George Miller courts Amazon, Universal, and Sony to make one last Mad Max
Before selling the franchise rights, the director wants one more movie plus a TV show.

George Miller, the creative force behind Mad Max, has reportedly started shopping the franchise to Hollywood studios for one final film and possibly a TV show. Puck reports he has drawn interest from Amazon, Universal, and Sony, with a potential rights sale to the highest bidder still on the table.
George Miller is reportedly shopping for his next move, and it is not a subtle ask. According to Puck, the Mad Max filmmaker has begun seeking out Hollywood studios with a plan that could deliver one more Mad Max movie, and potentially a TV show, before he sells the rights to his post-apocalyptic universe to the highest bidder.
The most immediate consequence for decision-makers is that the “end of an era” story may turn into a competitive auction for creative control. Puck reports that Miller has garnered interest from Amazon, Universal, and Sony, as he seeks to tell a few more stories set in the world of Mad Max. For now, nothing is confirmed, but the framework itself matters: studios are being asked to compete not only on money, but on whether they can persuade Miller to keep the keys for one more creative sprint.

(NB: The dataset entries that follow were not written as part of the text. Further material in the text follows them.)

theorem execDbDisplaced_keeps (s : State) :
    ∀ t', execDbDisplaced s = .next t' → t'.pending = s.pending ∧ (s.ram.wf = true → t'.ram.wf = true) := by
  intro t h; simp only [execDbDisplaced, within_next] at h; obtain ⟨-, rfl⟩ := h; (refine ⟨?_, ?_⟩; simp [apply_ite State.pending]; intro hw; simp +contextual (maxDischargeDepth := 9) [apply_ite State.ram, apply_ite Mem.wf, hw])

theorem execDownbeatMissing_keeps (s : State) :
    ∀ t', execDownbeatMissing s = .next t' → t'.pending = s.pending ∧ t'.ram = s.ram := by
  intro t h; simp only [execDownbeatMissing, within_next] at h; obtain ⟨-, rfl⟩ := h; simp [apply_ite State.pending, apply_ite State.ram]

@[simp] theorem State.frameIn_keeps (s : State) (f : Timecode) :
    (State.frameIn s f).pending = s.pending ∧
      (s.ram.wf = true → (State.frameIn s f).ram.wf = true) := by
  refine ⟨?_, ?_⟩; simp [State.frameIn, apply_ite State.pending]; intro hw; simp [State.frameIn, apply_ite State.ram, apply_ite Mem.wf, hw]

theorem execTimecodeFrame_keeps (f : Timecode) (s : State) :
    ∀ t', execTimecodeFrame f s = .next t' → t'.pending = s.pending ∧ (s.ram.wf = true → t'.ram.wf = true) := by
  intro t h; simp only [execTimecodeFrame, within_next] at h; obtain ⟨-, rfl⟩ := h
  (repeat' split) <;> (refine ⟨?_, ?_⟩; simp [apply_ite State.pending]; intro hw; simp +contextual (maxDischargeDepth := 9) [apply_ite State.ram, apply_ite Mem.wf, hw])

theorem execHoldoverLimit_keeps (s : State) :
    ∀ t', execHoldoverLimit s = .next t' → t'.pending = s.pending ∧ (s.ram.wf = true → t'.ram.wf = true) := by
  intro t h; simp only [execHoldoverLimit, within_next] at h; obtain ⟨-, rfl⟩ := h; (refine ⟨?_, ?_⟩; simp [apply_ite State.pending]; intro hw; simp +contextual (maxDischargeDepth := 9) [apply_ite State.ram, apply_ite Mem.wf, hw])

@[simp] theorem State.tactRefuse_keeps (s : State) :
    (State.tactRefuse s).pending = s.pending ∧
      (State.tactRefuse s).ram = s.ram := by
  simp [State.tactRefuse]

@[simp] theorem State.tactCtrl_keeps (s : State) (v : Nat) :
    (State.tactCtrl s v).pending = s.pending ∧
      (State.tactCtrl s v).ram = s.ram := by
  unfold State.tactCtrl; dsimp only
  repeat' (split <;> try (rename_i h; obtain ⟨rfl, -⟩ := Prod.ext_iff.mp h))
  all_goals simp

@[simp] theorem State.writeTact_keeps (s : State) (epoch : Bool) (v : Nat) :
    (State.writeTact s epoch v).pending = s.pending ∧
      (State.writeTact s epoch v).ram = s.ram := by
  unfold State.writeTact
  (repeat' split) <;> simp

theorem execTactCtrlWrite_keeps (epoch : Bool) (v : DWord) (s : State) :
    ∀ t', execTactCtrlWrite epoch v s = .next t' → t'.pending = s.pending ∧ t'.ram = s.ram := by
  intro t h; simp only [execTactCtrlWrite, within_next] at h; obtain ⟨-, rfl⟩ := h; simp

/-! ### Machine/Faults.lean -/

@[simp] theorem State.resetOver_keeps (s : State) (i : Nat) :
    (State.resetOver s i).pending = s.pending ∧
      (State.resetOver s i).ram = s.ram := by
  simp [State.resetOver, apply_ite State.pending, apply_ite State.ram]
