theorem UnitCounter.correct_keeps {a k : Nat} (h : UnitCounter a) (hk : k < 12) (s : State) (x pg n : Nat)
    (left errs : List (Nat × Nat)) : (s.correct k x pg n left errs).counter a = s.counter a := by
  have pages : Cnt.memErr k Cnt.corrPages ≠ a := h.ne_memErr hk (by decide)
  have symbols : Cnt.memErr k Cnt.corrSymbols ≠ a := h.ne_memErr hk (by decide)
  have skips : Cnt.memErr k Cnt.wbSkip ≠ a := h.ne_memErr hk (by decide)
  have counted : ((s.count (Cnt.memErr k Cnt.corrPages)).countN (Cnt.memErr k Cnt.corrSymbols) n).counter a = s.counter a := by
    rw [counter_countN_ne _ _ symbols, counter_count_ne _ pages]
  unfold State.correct
  dsimp only
  rw [h.repairCand_keeps]
  split
  · rw [h.eventC_keeps]
    exact counted
  · split
    · rw [counter_setCtrl, h.eventC_keeps]
      exact counted
    · rw [h.count_eventC_keeps skips, h.eventC_keeps]
      exact counted

theorem UnitCounter.fetchPage_keeps {a k : Nat} (h : UnitCounter a) (hk : k < 12) (s : State) (x pg : Nat) :
    (s.fetchPage x k pg).1.counter a = s.counter a := by
  unfold State.fetchPage
  split
  · exact counter_count_ne _ (h.ne_memErr hk (by decide))
  · split
    · rfl
    · split
      · rfl
      · split
        · rfl
        · rw [counter_modCtrl, h.correct_keeps hk]

theorem UnitCounter.injectOn_keeps {a k : Nat} (h : UnitCounter a) (hk : k < 12) (s : State) (x pg : Nat) :
    (s.injectOn x k pg).counter a = s.counter a := by
  unfold State.injectOn
  split
  · rw [h.count_eventC_keeps (h.ne_memErr hk (by decide))]
    rfl
  · rfl

theorem UnitCounter.storeNarrow_keeps {a k : Nat} (h : UnitCounter a) (hk : k < 12) (s : State) (x ph : Nat) (bs : List Byte) :
    (s.storeNarrow x k ph bs).1.counter a = s.counter a := by
  have fetched := h.fetchPage_keeps hk s x (ph / 2048 * 2048)
  unfold State.storeNarrow
  dsimp only
  split
  next e => rwa [e] at fetched
  next e =>
    rw [e] at fetched
    exact (h.injectOn_keeps hk _ _ _).trans fetched

theorem UnitCounter.storePart_keeps {a : Nat} (h : UnitCounter a) (s : State) (x : Nat) (bs : List Byte) :
    (s.storePart x bs).1.counter a = s.counter a := by
  unfold State.storePart
  split
  next => rfl
  next k ph located =>
    have hk := controller_lt located
    split
    · exact h.injectOn_keeps hk _ _ _
    · split
      · exact h.count_eventC_keeps (h.ne_memErr hk (by decide)) _ _ _ _
      · exact h.storeNarrow_keeps hk _ _ _ _

theorem UnitCounter.storeParts_keeps {a : Nat} (h : UnitCounter a) (s : State) (ps : List (Nat × Nat)) (bs : List Byte) :
    (s.storeParts ps bs).1.counter a = s.counter a := by
  induction ps generalizing s bs with
  | nil => rfl
  | cons p ps ih =>
    have part := h.storePart_keeps s p.1 (bs.take p.2)
    unfold State.storeParts
    split
    next e =>
      rw [e] at part
      exact (ih _ _).trans part
    next e => rwa [e] at part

To understand why this matters, look at how Mad Max has traditionally moved through eras. Miller first brought The Road Warrior to life with the release of the original Mad Max in 1979. Two sequels followed through the 1980s. Then, in 2015, Miller returned to helm Mad Max: Fury Road, and he later guided Furiosa: A Mad Max Saga, which launched in 2024. That continuity is part of the brand’s value proposition. It is not just a franchise, it is a specific creative system that Miller has anchored in his own hands.
That is also why the reported “one more movie, maybe a TV show” approach is strategically telling. Puck’s account frames the plan as: tell a few more stories, then sell the rights. In this model, the studios courting Miller are not just buying a library. They are buying a near-term pipeline, plus whatever trust and momentum Miller is willing to pass forward. From a studio perspective, that could be attractive even if nothing is locked yet, because streaming and franchise rollouts often reward someone who can supply an ongoing content engine.
However, there is a real-world friction point baked into the conversation. IGN notes that Furiosa, the Anya Taylor-Joy-led prequel, was praised by fans but seemingly struggled to recoup costs at the box office during its time in theatrical release. That dynamic is the kind that changes boardroom math fast. It raises the obvious question: if one installment underperforms financially, does that make another theatrical-only entry feel riskier? Miller’s reported pitch to add a TV show may be a way to smooth that risk. A series can keep the world alive across multiple episodes and seasons without treating each release as a single all-or-nothing bet. Still, the source emphasizes that nothing has been confirmed, so studios and executives would have to assess how Miller would structure the next slate.
There is also a competitive twist in the reported studio interest. If Miller does work on more Mad Max, Puck says it at least would not be with Warner Bros., where all previous movies were handled. Both Warner Bros. film and TV divisions reportedly passed on his pitch. That detail matters because it reframes the franchise’s next chapter as a “who gets to be the next steward” contest, not just a scheduling question. For Amazon, Universal, and Sony, the opportunity is bigger than producing one additional title. It is potentially about landing the rights and the downstream creative control that comes with them.
On top of that, Miller has a history of floating concepts that later become reference points for fans, which can influence how studios estimate demand. In the fallout of Fury Road, he teased an idea he called “Mad Max: The Wasteland.” The source says details have largely been quiet since, but Tom Hardy, who has played the titular character, said in 2024 that he did not think it would ever come to be. Rumors have painted “Mad Max: The Wasteland” as a prequel to Fury Road. None of that is confirmed in this reporting, but it shows how long-running the idea ecosystem around this franchise can be. For executives, that is not just lore. It is a demand signal, and it can affect marketing assumptions and budget framing.
The strategic stakes are straightforward: the next deal could shape not only what gets made, but who gets to control the narrative. If Miller is truly intent on selling rights after one more movie and possibly a TV show, then the studios bidding are effectively competing for both near-term production and long-term ownership. For peers in entertainment leadership roles, the lesson is the same across media categories: when a creator with a distinctive franchise “key” starts courting multiple bidders, the winning party is usually the one that can align capital, creative permissions, and risk tolerance quickly. The clock may be informal, but the auction dynamics are real. And for fans, it is a hopeful, bittersweet possibility that the post-apocalyptic world might get one more chapter before the pen changes hands.